After attachment, the influenza virus is brought into the host cell through an endosome. The low pH of the endosome breaks down the viral capsid and releases the viral contents into the cell.
A well-described example of this is the influenza virus that relies on hemagglutinin, the glycoprotein that allows the influenza virus to attach to target cells, in this case cells in the human respiratory pathway.

Key Terms

endosome: An endocytic vacuole through which molecules are internalized during endocytosis pass, en route to lysosomes.
glycoprotein: A protein with covalently bonded carbohydrates.
sialic: Of or pertaining to sialic acid or its derivatives.

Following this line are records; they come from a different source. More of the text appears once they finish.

/-- Rows of the **Switch block** table (R721). -/
def rowsSw : List FieldRow :=
  [⟨0x0, 0, 1, 4, 0, .rw, .image, 255⟩,
   ⟨0x0, 0, 1, 15, 8, .rwl, .image, 255⟩,
   ⟨0x4, 0, 1, 31, 0, .wo, (.num 0), 0⟩,
   ⟨0x8, 0, 1, 0, 0, .ro, (.num 0), 248⟩,
   ⟨0x8, 0, 1, 1, 1, .w1c, (.num 0), 248⟩,
   ⟨0x8, 0, 1, 2, 2, .ro, (.num 0), 255⟩,
   ⟨0x8, 0, 1, 3, 3, .ro, (.num 0), 255⟩,
   ⟨0x8, 0, 1, 15, 8, .ro, (.num 0), 248⟩]

/-- Rows of the **Port block** table (R207). -/
def rowsGport : List FieldRow :=
  [⟨0x0, 4, 8, 1, 0, .rw, .image, 104⟩,
   ⟨0x0, 4, 8, 3, 2, .rw, .image, 104⟩,
   ⟨0x0, 4, 8, 4, 4, .rw, .image, 104⟩,
   ⟨0x0, 4, 8, 31, 16, .rw, .image, 104⟩,
   ⟨0x40, 4, 8, 15, 0, .ro, (.num 0), 104⟩,
   ⟨0x40, 4, 8, 16, 16, .ro, (.num 0), 104⟩,
   ⟨0x60, 4, 8, 16, 0, .ro, (.num 0), 104⟩,
   ⟨0x80, 4, 8, 15, 0, .wo, (.num 0), 0⟩,
   ⟨0xa0, 0, 1, 7, 0, .w1c, (.num 0), 104⟩,
   ⟨0xa0, 0, 1, 15, 8, .w1c, (.num 0), 104⟩,
   ⟨0xa0, 0, 1, 23, 16, .ro, (.num 0), 104⟩,
   ⟨0xa4, 0, 1, 7, 0, .wo, (.num 0), 0⟩]

/-- Rows of the **Array block** table (R208). -/
def rowsGarr : List FieldRow :=
  [⟨0x0, 0, 1, 4, 0, .rw, .image, 120⟩,
   ⟨0x0, 0, 1, 12, 8, .rwl, .image, 126⟩,
   ⟨0x4, 0, 1, 0, 0, .w1c, (.num 0), 120⟩,
   ⟨0x4, 0, 1, 1, 1, .w1c, (.num 0), 120⟩,
   ⟨0x8, 0, 1, 23, 0, .rw, .image, 120⟩,
   ⟨0x20, 4, 8, 1, 0, .rw, (.num 0), 120⟩,
   ⟨0x20, 4, 8, 2, 2, .rw, (.num 0), 120⟩,
   ⟨0x20, 4, 8, 15, 4, .rw, (.num 0), 120⟩,
   ⟨0x80, 4, 16, 15, 0, .ro, (.num 0), 56⟩,
   ⟨0x400, 4, 96, 1, 0, .rw, .image, 120⟩,
   ⟨0x400, 4, 96, 2, 2, .rw, .image, 120⟩]

/-- Rows of the **Configuration block** table (R872). -/
def rowsGcfg : List FieldRow :=
  [⟨0x0, 0, 1, 3, 0, .wo, (.num 0), 0⟩,
   ⟨0x0, 0, 1, 10, 8, .wo, (.num 0), 0⟩,
   ⟨0x4, 0, 1, 15, 0, .rw, (.num 0), 126⟩,
   ⟨0x8, 0, 1, 31, 0, .wo, (.num 0), 0⟩,
   ⟨0xc, 0, 1, 31, 0, .ro, (.num 0), 126⟩,
   ⟨0x10, 0, 1, 2, 0, .ro, (.num 0), 126⟩,
   ⟨0x10, 0, 1, 4, 4, .ro, .nv, 126⟩,
   ⟨0x10, 0, 1, 10, 8, .ro, (.num 0), 126⟩,
   ⟨0x10, 0, 1, 16, 16, .w1c, (.num 0), 126⟩,
   ⟨0x10, 0, 1, 17, 17, .w1c, (.num 0), 126⟩,
   ⟨0x10, 0, 1, 18, 18, .w1c, (.num 0), 126⟩,
   ⟨0x10, 0, 1, 19, 19, .w1c, (.num 0), 126⟩,
   ⟨0x10, 0, 1, 20, 20, .w1c, (.num 0), 126⟩,
   ⟨0x14, 0, 1, 3, 0, .ro, (.num 0), 126⟩,
   ⟨0x14, 0, 1, 8, 4, .ro, (.num 0), 126⟩,
   ⟨0x14, 0, 1, 15, 12, .ro, (.num 0), 126⟩,
   ⟨0x14, 0, 1, 19, 16, .ro, (.num 0), 126⟩,
   ⟨0x18, 0, 1, 7, 0, .rwl, .nv, 126⟩,
   ⟨0x18, 0, 1, 15, 8, .rwl, .nv, 126⟩,
   ⟨0x18, 0, 1, 16, 16, .rw, (.num 0), 126⟩,
   ⟨0x1c, 0, 1, 31, 0, .rw, (.num 0), 126⟩,
   ⟨0x20, 0, 1, 7, 0, .rwl, .nv, 126⟩,
   ⟨0x20, 0, 1, 9, 8, .rwl, .nv, 126⟩,
   ⟨0x24, 0, 1, 31, 0, .ro, (.num 0), 126⟩] ++
  [⟨0x28, 0, 1, 31, 0, .ro, (.num 0), 126⟩,
   ⟨0x2c, 0, 1, 31, 0, .ro, (.num 0), 126⟩,
   ⟨0x30, 0, 1, 15, 0, .ro, (.num 0), 126⟩,
   ⟨0x30, 0, 1, 22, 16, .ro, (.num 0), 126⟩,
   ⟨0x34, 0, 1, 31, 0, .ro, .nv, 126⟩,
   ⟨0x40, 0, 1, 11, 0, .rw, (.num 0), 126⟩,
   ⟨0x40, 0, 1, 16, 12, .rw, (.num 0), 126⟩,
   ⟨0x44, 0, 1, 8, 0, .wo, (.num 0), 0⟩,
   ⟨0x80, 8, 8, 4, 0, .rwl, .nv, 126⟩,
   ⟨0x80, 8, 8, 12, 8, .rwl, .nv, 126⟩,
   ⟨0x80, 8, 8, 16, 16, .rwl, .nv, 126⟩,
   ⟨0x80, 8, 8, 21, 20, .ro, (.num 0), 94⟩,
   ⟨0x80, 8, 8, 27, 24, .ro, (.num 0), 94⟩,
   ⟨0x84, 8, 8, 31, 0, .rw, (.num 0), 126⟩,
   ⟨0x100, 4, 6, 31, 0, .rwl, .nv, 126⟩]

/-- Rows of the **Twin block** table (R665). -/
def rowsDip : List FieldRow :=
  [⟨0x0, 0, 1, 0, 0, .wo, (.num 0), 0⟩,
   ⟨0x0, 0, 1, 1, 1, .wo, (.num 0), 0⟩,
   ⟨0x0, 0, 1, 2, 2, .wo, (.num 0), 0⟩,
   ⟨0x0, 0, 1, 8, 8, .rw, (.num 0), 120⟩,
   ⟨0x4, 0, 1, 8, 0, .rw, .image, 120⟩,
   ⟨0x4, 0, 1, 25, 16, .rw, .image, 120⟩,
   ⟨0x8, 0, 1, 7, 0, .rwl, .image, 126⟩,
   ⟨0xc, 0, 1, 1, 0, .ro, (.num 0), 104⟩,
   ⟨0xc, 0, 1, 6, 4, .ro, (.num 1), 120⟩,
   ⟨0xc, 0, 1, 11, 8, .ro, (.num 0), 120⟩,
   ⟨0xc, 0, 1, 13, 12, .ro, .strap, 126⟩,
   ⟨0xc, 0, 1, 16, 16, .ro, (.num 0), 120⟩,
   ⟨0xc, 0, 1, 17, 17, .ro, (.num 0), 120⟩,
   ⟨0xc, 0, 1, 18, 18, .ro, (.num 1), 120⟩,
   ⟨0xc, 0, 1, 19, 19, .ro, (.num 0), 120⟩,
   ⟨0xc, 0, 1, 22, 20, .ro, (.num 0), 104⟩,
   ⟨0x10, 0, 1, 15, 0, .ro, (.num 0), 120⟩,
   ⟨0x10, 0, 1, 31, 16, .ro, (.num 0), 104⟩,
   ⟨0x14, 0, 1, 15, 0, .ro, (.num 0), 120⟩,
   ⟨0x14, 0, 1, 31, 16, .ro, (.num 0), 120⟩,
   ⟨0x18, 0, 1, 15, 0, .ro, (.num 0), 120⟩,
   ⟨0x18, 0, 1, 31, 16, .ro, (.num 0), 120⟩,
   ⟨0x1c, 0, 1, 31, 0, .ro, (.num 0), 126⟩,
   ⟨0x20, 0, 1, 31, 0, .ro, (.num 0), 104⟩] ++
  [⟨0x24, 4, 2, 31, 0, .ro, (.num 0), 104⟩]

/-- Rows of the **Group block** table (R555). -/
def rowsLgrp : List FieldRow :=
  [⟨0x0, 0, 1, 7, 0, .rwl, .image, 126⟩,
   ⟨0x0, 0, 1, 10, 8, .rwl, .image, 126⟩,
   ⟨0x0, 0, 1, 19, 16, .rw, .image, 120⟩,
   ⟨0x0, 0, 1, 20, 20, .rw, .image, 120⟩]

/-- Rows of the **Unit block** table (R556). -/
def rowsLunit : List FieldRow :=
  [⟨0x0, 0, 1, 9, 0, .ro, (.num 512), 120⟩,
   ⟨0x0, 0, 1, 25, 16, .ro, (.num 512), 120⟩,
   ⟨0x4, 0, 1, 11, 0, .rw, .image, 120⟩,
   ⟨0x8, 0, 1, 15, 0, .ro, (.num 0), 120⟩,
   ⟨0x8, 0, 1, 31, 16, .ro, (.num 0), 120⟩]

/-- Rows of the **Lock state** table (R557). -/
def rowsLst : List FieldRow :=
  [⟨0x0, 0, 1, 0, 0, .ro, (.num 0), 120⟩,
   ⟨0x0, 0, 1, 1, 1, .ro, (.num 0), 120⟩,
   ⟨0x0, 0, 1, 4, 2, .ro, (.num 0), 120⟩,
   ⟨0x0, 0, 1, 11, 5, .ro, (.num 0), 120⟩,
   ⟨0x0, 0, 1, 15, 12, .ro, (.num 0), 120⟩,
   ⟨0x0, 0, 1, 19, 16, .ro, (.num 0), 120⟩,
   ⟨0x0, 0, 1, 29, 20, .ro, (.num 0), 120⟩,
   ⟨0x4, 0, 1, 0, 0, .wo, (.num 0), 0⟩]

/-- Rows of the **SEQ block** table (R774). -/
def rowsSeq : List FieldRow :=
  [⟨0x0, 0, 1, 27, 0, .ro, (.num 0), 120⟩,
   ⟨0x0, 0, 1, 31, 28, .ro, (.num 0), 120⟩,
   ⟨0x4, 0, 1, 31, 0, .ro, (.num 0), 120⟩,
   ⟨0x8, 0, 1, 31, 0, .ro, (.num 0), 120⟩,
   ⟨0x100, 32, 4, 18, 0, .rw, .image, 120⟩,
   ⟨0x104, 32, 4, 3, 0, .rw, .image, 120⟩,
   ⟨0x104, 32, 4, 5, 4, .rw, .image, 120⟩,
   ⟨0x104, 32, 4, 8, 8, .rw, .image, 120⟩,
   ⟨0x104, 32, 4, 16, 16, .w1c, (.num 0), 120⟩,
   ⟨0x104, 32, 4, 17, 17, .w1c, (.num 0), 120⟩,
   ⟨0x108, 32, 4, 15, 0, .ro, (.num 0), 112⟩,
   ⟨0x108, 32, 4, 31, 16, .rw, (.num 0), 112⟩,
   ⟨0x10c, 32, 4, 31, 0, .rw, .image, 120⟩,
   ⟨0x110, 32, 4, 31, 0, .ro, (.num 0), 120⟩,
   ⟨0x200, 0, 1, 0, 0, .rw, .image, 120⟩,
   ⟨0x200, 0, 1, 15, 8, .rw, .image, 120⟩,
   ⟨0x204, 0, 1, 0, 0, .wo, (.num 0), 0⟩,
   ⟨0x204, 0, 1, 1, 1, .rw, (.num 0), 120⟩,
   ⟨0x400, 16, 32, 1, 0, .rw, .image, 120⟩,
   ⟨0x400, 16, 32, 16, 16, .rw, .image, 120⟩,
   ⟨0x400, 16, 32, 17, 17, .w1c, (.num 0), 120⟩,
   ⟨0x404, 16, 32, 15, 0, .rw, .image, 120⟩,
   ⟨0x404, 16, 32, 31, 16, .rw, .image, 120⟩,
   ⟨0x408, 16, 32, 31, 0, .ro, (.num 0), 120⟩] ++
  [⟨0x40c, 16, 32, 15, 0, .ro, (.num 0), 120⟩]

/-- Rows of the **Identity block** table (R973). -/
def rowsId : List FieldRow :=
  [⟨0x0, 0, 1, 31, 0, .ro, (.num 119802370), 0⟩,
   ⟨0x4, 0, 1, 31, 0, .ro, .nv, 126⟩,
   ⟨0x8, 0, 1, 31, 0, .ro, .nv, 126⟩]

/-- Rows of the **Image block** table (R830). -/
def rowsImg : List FieldRow :=
  [⟨0x0, 0, 1, 3, 0, .ro, (.num 0), 126⟩,
   ⟨0x0, 0, 1, 15, 8, .ro, (.num 0), 126⟩,
   ⟨0x4, 0, 1, 31, 0, .ro, (.num 0), 126⟩,
   ⟨0x8, 0, 1, 31, 0, .ro, (.num 0), 126⟩,
   ⟨0xc, 0, 1, 1, 0, .ro, (.num 0), 126⟩,
   ⟨0xc, 0, 1, 4, 4, .ro, (.num 0), 126⟩,
   ⟨0xc, 0, 1, 5, 5, .ro, (.num 0), 126⟩,
   ⟨0x10, 0, 1, 31, 0, .ro, .nv, 126⟩,
   ⟨0x14, 0, 1, 5, 0, .ro, .nv, 126⟩,
   ⟨0x18, 0, 1, 1, 0, .wo, (.num 0), 0⟩,
   ⟨0x20, 4, 12, 31, 0, .rw, (.num 0), 120⟩]

/-- Rows of the **Plane block** table (R355). -/
def rowsPlane : List FieldRow :=
  [⟨0x0, 0, 1, 12, 0, .rwl, .image, 126⟩,
   ⟨0x0, 0, 1, 22, 16, .rwl, .image, 126⟩,
   ⟨0x4, 0, 1, 1, 0, .ro, (.num 0), 104⟩,
   ⟨0x4, 0, 1, 8, 8, .wo, (.num 0), 0⟩,
   ⟨0x4, 0, 1, 9, 9, .wo, (.num 0), 0⟩,
   ⟨0x4, 0, 1, 13, 12, .rw, (.num 0), 104⟩,
   ⟨0x4, 0, 1, 17, 16, .ro, (.num 0), 104⟩,
   ⟨0x8, 0, 1, 31, 0, .ro, (.num 0), 104⟩,
   ⟨0xc, 0, 1, 11, 0, .ro, (.num 0), 104⟩,
   ⟨0x10, 0, 1, 31, 0, .ro, (.num 0), 104⟩,
   ⟨0x14, 0, 1, 6, 0, .ro, (.num 0), 104⟩,
   ⟨0x18, 0, 1, 2, 0, .rwl, .image, 126⟩,
   ⟨0x18, 0, 1, 6, 4, .rwl, .image, 126⟩,
   ⟨0x18, 0, 1, 10, 8, .rwl, .image, 126⟩,
   ⟨0x18, 0, 1, 14, 12, .rwl, .image, 126⟩,
   ⟨0x18, 0, 1, 18, 16, .rwl, .image, 126⟩,
   ⟨0x18, 0, 1, 22, 20, .rwl, .image, 126⟩,
   ⟨0x18, 0, 1, 26, 24, .rwl, .image, 126⟩,
   ⟨0x18, 0, 1, 30, 28, .rwl, .image, 126⟩,
   ⟨0x1c, 0, 1, 2, 0, .rwl, .image, 126⟩,
   ⟨0x1c, 0, 1, 6, 4, .rwl, .image, 126⟩,
   ⟨0x1c, 0, 1, 10, 8, .rwl, .image, 126⟩,
   ⟨0x1c, 0, 1, 14, 12, .rwl, .image, 126⟩,
   ⟨0x1c, 0, 1, 18, 16, .rwl, .image, 126⟩] ++
  [⟨0x1c, 0, 1, 22, 20, .rwl, .image, 126⟩,
   ⟨0x1c, 0, 1, 26, 24, .rwl, .image, 126⟩,
   ⟨0x1c, 0, 1, 30, 28, .rwl, .image, 126⟩,
   ⟨0x20, 4, 8, 0, 0, .rwl, .image, 126⟩,
   ⟨0x20, 4, 8, 7, 4, .rwl, .image, 126⟩,
   ⟨0x40, 0, 1, 7, 0, .ro, (.num 0), 104⟩,
   ⟨0x44, 0, 1, 3, 0, .ro, (.num 0), 104⟩,
   ⟨0x44, 0, 1, 14, 8, .ro, (.num 0), 104⟩,
   ⟨0x44, 0, 1, 21, 16, .ro, (.num 0), 104⟩,
   ⟨0x60, 4, 8, 31, 0, .ro, (.num 0), 104⟩]

/-- Rows of the **Power block** table (R910). -/
def rowsPower : List FieldRow :=
  [⟨0x0, 0, 1, 1, 0, .ro, (.num 0), 120⟩,
   ⟨0x0, 0, 1, 6, 4, .ro, (.num 0), 120⟩,
   ⟨0x4, 0, 1, 1, 0, .wo, (.num 0), 0⟩,
   ⟨0x4, 0, 1, 31, 16, .wo, (.num 0), 0⟩,
   ⟨0x8, 0, 1, 31, 0, .wo, (.num 0), 0⟩,
   ⟨0xc, 0, 1, 3, 0, .rw, .image, 120⟩,
   ⟨0x10, 0, 1, 7, 0, .ro, (.num 0), 255⟩,
   ⟨0x10, 0, 1, 15, 8, .ro, (.num 0), 255⟩,
   ⟨0x10, 0, 1, 19, 16, .ro, (.num 0), 255⟩,
   ⟨0x10, 0, 1, 23, 20, .ro, (.num 0), 255⟩,
   ⟨0x14, 0, 1, 31, 0, .ro, (.num 0), 126⟩,
   ⟨0x18, 0, 1, 0, 0, .ro, (.num 0), 254⟩,
   ⟨0x18, 0, 1, 15, 8, .ro, (.num 0), 120⟩,
   ⟨0x1c, 0, 1, 15, 0, .rw, .image, 248⟩,
   ⟨0x20, 0, 1, 0, 0, .ro, (.num 0), 120⟩,
   ⟨0x20, 0, 1, 1, 1, .w1c, (.num 0), 254⟩]

/-- Rows of the **Sketchbook block** table (R777). -/
def rowsSkb : List FieldRow :=
  [⟨0x0, 0, 1, 5, 0, .rwl, .image, 126⟩,
   ⟨0x0, 0, 1, 15, 8, .rwl, .image, 126⟩,
   ⟨0x4, 0, 1, 0, 0, .wo, (.num 0), 0⟩,
   ⟨0x4, 0, 1, 8, 8, .ro, (.num 0), 126⟩,
   ⟨0x8, 0, 1, 0, 0, .ro, (.num 0), 126⟩,
   ⟨0xc, 0, 1, 31, 0, .ro, .nv, 126⟩,
   ⟨0x10, 0, 1, 31, 0, .ro, .nv, 126⟩,
   ⟨0x1000, 4, 1672, 31, 0, .ro, .nv, 126⟩,
   ⟨0x3000, 4, 256, 31, 0, .ro, .nv, 126⟩]

/-- Rows of the **NVC block** table (R829). -/
def rowsNvc : List FieldRow :=
  [⟨0x0, 0, 1, 13, 0, .wo, (.num 0), 0⟩,
   ⟨0x0, 0, 1, 31, 28, .wo, (.num 0), 0⟩,
   ⟨0x4, 0, 1, 0, 0, .ro, (.num 0), 120⟩,
   ⟨0x4, 0, 1, 1, 1, .w1c, (.num 0), 120⟩,
   ⟨0x4, 0, 1, 6, 4, .ro, (.num 0), 120⟩,
   ⟨0x4, 0, 1, 16, 8, .ro, (.num 0), 120⟩,
   ⟨0x4, 0, 1, 19, 18, .ro, (.num 0), 120⟩,
   ⟨0x8, 0, 1, 13, 0, .ro, (.num 0), 120⟩,
   ⟨0xc, 0, 1, 8, 0, .rw, .image, 120⟩,
   ⟨0x10, 0, 1, 7, 0, .ro, .nv, 126⟩,
   ⟨0x10, 0, 1, 15, 8, .ro, .nv, 126⟩,
   ⟨0x14, 0, 1, 31, 0, .ro, (.num 0), 120⟩,
   ⟨0x18, 0, 1, 31, 0, .ro, (.num 0), 120⟩,
   ⟨0x1c, 0, 1, 21, 0, .ro, (.num 0), 120⟩,
   ⟨0x20, 0, 1, 7, 0, .rwl, .image, 126⟩,
   ⟨0x20, 0, 1, 15, 8, .rwl, .image, 126⟩,
   ⟨0x24, 0, 1, 0, 0, .ro, (.num 0), 126⟩,
   ⟨0x100, 4, 64, 31, 0, .rw, (.num 0), 120⟩]

/-- Rows of the **DQX window** table (R335). -/
def rowsDqx : List FieldRow :=
  [⟨0x0, 0, 1, 31, 0, .rw, .image, 120⟩,
   ⟨0x4, 0, 1, 4, 0, .rw, .image, 120⟩]

/-- Rows of the **Trace channel** table (R776). -/
def rowsTrc : List FieldRow :=
  [⟨0x0, 0, 1, 31, 0, .rw, .image, 120⟩,
   ⟨0x4, 0, 1, 4, 0, .rw, .image, 120⟩,
   ⟨0x4, 0, 1, 8, 8, .rw, .image, 120⟩,
   ⟨0x4, 0, 1, 9, 9, .rw, .image, 120⟩,
   ⟨0x8, 0, 1, 31, 0, .wo, (.num 0), 0⟩,
   ⟨0xc, 0, 1, 0, 0, .wo, (.num 0), 0⟩,
   ⟨0x10, 0, 1, 23, 0, .ro, (.num 0), 120⟩,
   ⟨0x14, 0, 1, 0, 0, .ro, (.num 0), 120⟩,
   ⟨0x14, 0, 1, 1, 1, .w1c, (.num 0), 120⟩,
   ⟨0x18, 0, 1, 31, 0, .ro, (.num 0), 120⟩]

/-- Rows of the **NI block** table (R289). -/
def rowsNi : List FieldRow :=
  [⟨0x0, 0, 1, 6, 0, .ro, .nodeId, 126⟩,
   ⟨0x4, 0, 1, 15, 0, .rw, .image, 120⟩,
   ⟨0x8, 0, 1, 15, 0, .rw, .image, 120⟩,
   ⟨0xc, 0, 1, 0, 0, .wo, (.num 0), 0⟩,
   ⟨0xc, 0, 1, 8, 8, .ro, (.num 0), 0⟩,
   ⟨0xc, 0, 1, 22, 16, .ro, (.num 0), 104⟩,
   ⟨0x10, 0, 1, 0, 0, .w1c, (.num 0), 104⟩,
   ⟨0x10, 0, 1, 1, 1, .w1c, (.num 0), 104⟩,
   ⟨0x10, 0, 1, 2, 2, .w1c, (.num 0), 104⟩,
   ⟨0x10, 0, 1, 3, 3, .w1c, (.num 0), 104⟩,
   ⟨0x10, 0, 1, 4, 4, .w1c, (.num 0), 104⟩,
   ⟨0x10, 0, 1, 5, 5, .w1c, (.num 0), 104⟩,
   ⟨0x10, 0, 1, 6, 6, .w1c, (.num 0), 104⟩,
   ⟨0x10, 0, 1, 7, 7, .w1c, (.num 0), 104⟩,
   ⟨0x14, 0, 1, 7, 0, .rw, .image, 120⟩,
   ⟨0x20, 0, 1, 31, 0, .ro, (.num 0), 104⟩,
   ⟨0x24, 0, 1, 31, 0, .ro, (.num 0), 104⟩,
   ⟨0x28, 0, 1, 31, 0, .ro, (.num 0), 104⟩,
   ⟨0x2c, 0, 1, 31, 0, .ro, (.num 0), 104⟩,
   ⟨0x30, 0, 1, 31, 0, .ro, (.num 0), 104⟩,
   ⟨0x40, 0, 1, 2, 0, .ro, (.num 0), 104⟩,
   ⟨0x40, 0, 1, 9, 4, .ro, (.num 0), 104⟩,
   ⟨0x40, 0, 1, 11, 10, .ro, (.num 0), 104⟩,
   ⟨0x40, 0, 1, 18, 12, .ro, (.num 0), 104⟩] ++
  [⟨0x40, 0, 1, 21, 19, .ro, (.num 0), 104⟩,
   ⟨0x40, 0, 1, 25, 22, .ro, (.num 0), 104⟩,
   ⟨0x44, 0, 1, 24, 0, .ro, (.num 0), 104⟩,
   ⟨0x48, 0, 1, 31, 0, .ro, (.num 0), 104⟩,
   ⟨0x4c, 0, 1, 15, 0, .ro, (.num 0), 104⟩,
   ⟨0x80, 8, 8, 10, 0, .rw, .image, 120⟩,
   ⟨0x80, 8, 8, 16, 11, .rw, .image, 120⟩,
   ⟨0x80, 8, 8, 17, 17, .rw, .image, 120⟩,
   ⟨0x80, 8, 8, 18, 18, .rw, .image, 120⟩,
   ⟨0x84, 8, 8, 17, 0, .ro, (.num 0), 112⟩,
   ⟨0xf0, 0, 1, 31, 0, .rw, (.num 0), 120⟩,
   ⟨0xf4, 0, 1, 5, 0, .ro, (.num 0), 104⟩,
   ⟨0xf4, 0, 1, 10, 8, .ro, (.num 0), 104⟩,
   ⟨0x100, 8, 64, 31, 0, .ro, .image, 126⟩,
   ⟨0x104, 8, 64, 3, 0, .rwl, .image, 126⟩,
   ⟨0x104, 8, 64, 14, 8, .rwl, .image, 126⟩,
   ⟨0x104, 8, 64, 31, 31, .rwl, .image, 126⟩]

/-- Rows of the **Slot entry** table (R307). -/
def rowsSlot : List FieldRow :=
  [⟨0x400, 8, 64, 11, 0, .ro, .image, 126⟩,
   ⟨0x400, 8, 64, 13, 12, .ro, .image, 126⟩,
   ⟨0x400, 8, 64, 14, 14, .ro, .image, 126⟩,
   ⟨0x400, 8, 64, 20, 15, .ro, .image, 126⟩,
   ⟨0x400, 8, 64, 27, 21, .ro, .image, 126⟩,
   ⟨0x400, 8, 64, 31, 28, .ro, .image, 126⟩,
   ⟨0x404, 8, 64, 5, 0, .ro, .image, 126⟩,
   ⟨0x404, 8, 64, 9, 6, .ro, .image, 126⟩,
   ⟨0x404, 8, 64, 15, 10, .ro, .image, 126⟩]

/-- Rows of the **Counter bank** table (R775). -/
def rowsBank : List FieldRow :=
  [⟨0x600, 16, 4, 3, 0, .rw, (.num 0), 120⟩,
   ⟨0x600, 16, 4, 5, 4, .rw, (.num 0), 120⟩,
   ⟨0x600, 16, 4, 13, 8, .rw, (.num 0), 120⟩,
   ⟨0x600, 16, 4, 15, 15, .rw, (.num 0), 120⟩,
   ⟨0x600, 16, 4, 16, 16, .rw, (.num 0), 120⟩,
   ⟨0x600, 16, 4, 17, 17, .w1c, (.num 0), 120⟩,
   ⟨0x604, 16, 4, 31, 0, .ro, (.num 0), 120⟩,
   ⟨0x608, 16, 4, 15, 0, .ro, (.num 0), 120⟩,
   ⟨0x640, 0, 1, 0, 0, .rw, .image, 120⟩,
   ⟨0x640, 0, 1, 15, 8, .rw, .image, 120⟩,
   ⟨0x644, 0, 1, 0, 0, .wo, (.num 0), 0⟩,
   ⟨0x644, 0, 1, 1, 1, .rw, (.num 0), 120⟩]

/-- Rows of the **INBOX** table (R610). -/
def rowsInbox : List FieldRow :=
  [⟨0x0, 0, 1, 7, 0, .ro, (.num 0), 96⟩,
   ⟨0x0, 0, 1, 15, 8, .rw, (.num 0), 96⟩]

One of the best understood examples of virus entry into the host cell is the influenza viral infection. The glycoprotein responsible for attachment on the surface of an influenza viral particle is hemagglutinin (HA). HA is an antigenic glycoprotein. It is responsible for binding the virus to the cell that is being infected. HA proteins bind to cells with sialic acid on the membranes, such as cells in the upper respiratory tract or erythrocytes.

Figure: **Swine influenza**: A depiction of the different structures present on and in an influenza virus. Of special note is HA (hemagglutinin), the glycoprotein critical for influenza attachment and entry into host cells.

HA has two functions. First, it allows the recognition of target vertebrate cells, accomplished through the binding of these cells’ sialic acid-containing receptors. Second, once bound, it facilitates the entry of the viral genome into the target cells by causing the fusion of the host endosomal membrane with the viral membrane. HA binds to the monosaccharide sialic acid that is present on the surface of its target cells, which causes the viral particles to stick to the cell’s surface. The cell membrane then engulfs the virus and the portion of the membrane that encloses it pinches off to form a new membrane-bound compartment within the cell called an endosome, which contains the engulfed virus. The cell then attempts to begin digesting the contents of the endosome by acidifying its interior and transforming it into a lysosome.

However, as soon as the pH within the endosome drops to about 6.0, the original folded structure of the HA molecule becomes unstable, causing it to partially unfold and release a very hydrophobic portion of its peptide chain that was previously hidden within the protein. This so-called “fusion peptide” acts like a molecular grappling hook by inserting itself into the endosomal membrane and locking on. Then, when the rest of the HA molecule refolds into a new structure (which is more stable at the lower pH), it “retracts the grappling hook” and pulls the endosomal membrane right up next to the virus particle’s own membrane, causing the two to fuse together. Once this has happened, the contents of the virus, including its RNA genome, are free to pour out into the cell’s cytoplasm.